Optimal Search, Location and Tracking of Surface Maritime Targets by a Constellation of Surveillance Satellites

摘要

The key to integrating surveillance operations and architectures is the allocation and tasking of multiple surveillance assets for the purpose of collectively satisfying specified surveillance information requirements subject to time, space, and resource constraints. A generic framework (GAMBIT) for addressing this issue was developed by P.E. Berry & D.A.B. Fogg (DSTO Research Report in draft 2003). The framework assumes that the supporting technologies in terms of communications bandwidth and processing power are in place. The issues associated with the maximal exploitation of space-based surveillance assets are unique due to the nature of the platforms, their sensors, and the communications links to the ground station for target information processing and sensor tasking. This report provides optimal solutions to the problem of dynamically determining the allocation and control of space-based surveillance resources for the purpose of detecting, locating, and tracking surface maritime targets using the GAMBIT formalism.
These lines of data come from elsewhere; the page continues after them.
/-- Why a packet's source cannot be read: a poisoned line, or a bus address that cannot be reached. -/
def sourceWhy (s : State) (q : Qp) (w : Wqe) (k : Nat) : Option (Nat × Nat) :=
  let n := min (qMtu q) (w.len - k * qMtu q)
  let a := w.local_.toNat + k * qMtu q
  if w.op = 2 ∨ w.op = 4 ∨ n = 0 then none
  else if bufPoison s q.petal a n then some (stDeviceFault, dtRdmUncorrectable)
  else if dmaFailed s q.petal w.tag then some (stDeviceFault, dtRdmAccelDma)
  else (bufWhy s q.petal (qBind q) a false).map (fun st => (st, dtRdmAccelDma))

/-- R393, R404: the frame of packet k of a send entry. -/
def sendPacket (s : State) (q : Qp) (w : Wqe) (k : Nat) : List Byte :=
  let i := w.first + k
  let last := decide (k + 1 = w.count)
  match w.op with
  | 1 =>
    roceFrame s q (segOpcode 0x06 0x07 0x08 0x0A k w.count) last (wirePsn q i) 2
      (if k = 0 then reth w.remote.toNat w.rkey.toNat w.len else []) (sendPayload s q w k)
  | 2 =>
    let off := k * qMtu q
    roceFrame s q 0x0C true (wirePsn q i) 2 (reth (w.remote.toNat + off) w.rkey.toNat (w.len - off)) []
  | 3 => roceFrame s q (segOpcode 0x00 0x01 0x02 0x04 k w.count) last (wirePsn q i) 2 [] (sendPayload s q w k)
  | _ => roceFrame s q 0x05 true (wirePsn q i) 2 (beB 4 (0x5347 * 2 ^ 16 + fld w.raw.toNat 0x1C 0 16)) (sendPayload s q w k)

/-- R411: may the packet at position `nxt` go now? A READ longer than the window goes when nothing is in flight. -/
def windowOpen (q : Qp) (w : Wqe) (k : Nat) : Bool :=
  let n := if w.op = 2 then w.len - k * qMtu q else if w.op = 4 then 0 else min (qMtu q) (w.len - k * qMtu q)
  decide (inFlight q + n ≤ q.window) || inFlight q == 0

/-- Sends the packets that the window and the egress queue allow. -/
def pump : Nat → State → Nat → Nat → State
  | 0, s, _, _ => s
  | fuel + 1, s, p, n =>
    match getQp s p n with
    | none => s
    | some q =>
      if q.st ≠ .ready ∨ q.top ≤ q.nxt ∨ q.rnrFrom.isSome ∨ qRoom s q = false ∨ keyPresent s p = false then s
      else
        match wqeAt q q.nxt with
        | none => s
        | some w =>
          let k := q.nxt - w.first
          if windowOpen q w k = false ∨ dmaPending s p w.tag = true then s
          else
            match sourceWhy s q w k with
            | some e =>
              if q.wqes.head? = some w then
                let m := min (qMtu q) (w.len - k * qMtu q)
                enterError (if e.2 = dtRdmUncorrectable then bufTouch s p (w.local_.toNat + k * qMtu q) m else s) p n true e.1 e.2
              else s
            | none =>
              let f := sendPacket s q w k
              let n' := if w.op = 2 then w.first + w.count else q.nxt + 1
              let first := decide (q.high ≤ q.nxt)
              let bytes := if w.op = 2 then 0 else if w.op = 4 then 16 else min (qMtu q) (w.len - k * qMtu q)
              let s := if first then count s kRdm p 2 bytes else count s kRdm p 4 1
              let s := if w.op = 4 then s else bufTouch s p (w.local_.toNat + k * qMtu q) bytes
              let s := setQp s { q with nxt := n', high := max q.high n', timer := q.timer.or (some s.elapsed), lastUse := s.elapsed }
              pump fuel (emit s q f) p n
The sensors' performances were modelled in terms of their probabilities of detection and false alarm. Three types of target motion model were considered: deterministic, Gauss-Markov, and conservative. Multiple targets were allowed. The solution progressed by cyclical target motion prediction and Bayesian update. Significant computational efficiency was achieved by use of a localized formulation of the problem. To illustrate the implementation of this process, the use of SAR satellites with several modes allowing different swaths and resolutions was considered. Optimal selection of swaths for target tracking, by choosing the swath for each access that minimizes the expected entropy (MOE) across the region of interest, was demonstrated. Three other MOE were used to select the swath: random, maximum probability, and maximum sum of probability. All were shown to be better than fixed swath or random swath selection. (3 tables, 12 figures, 10 refs.).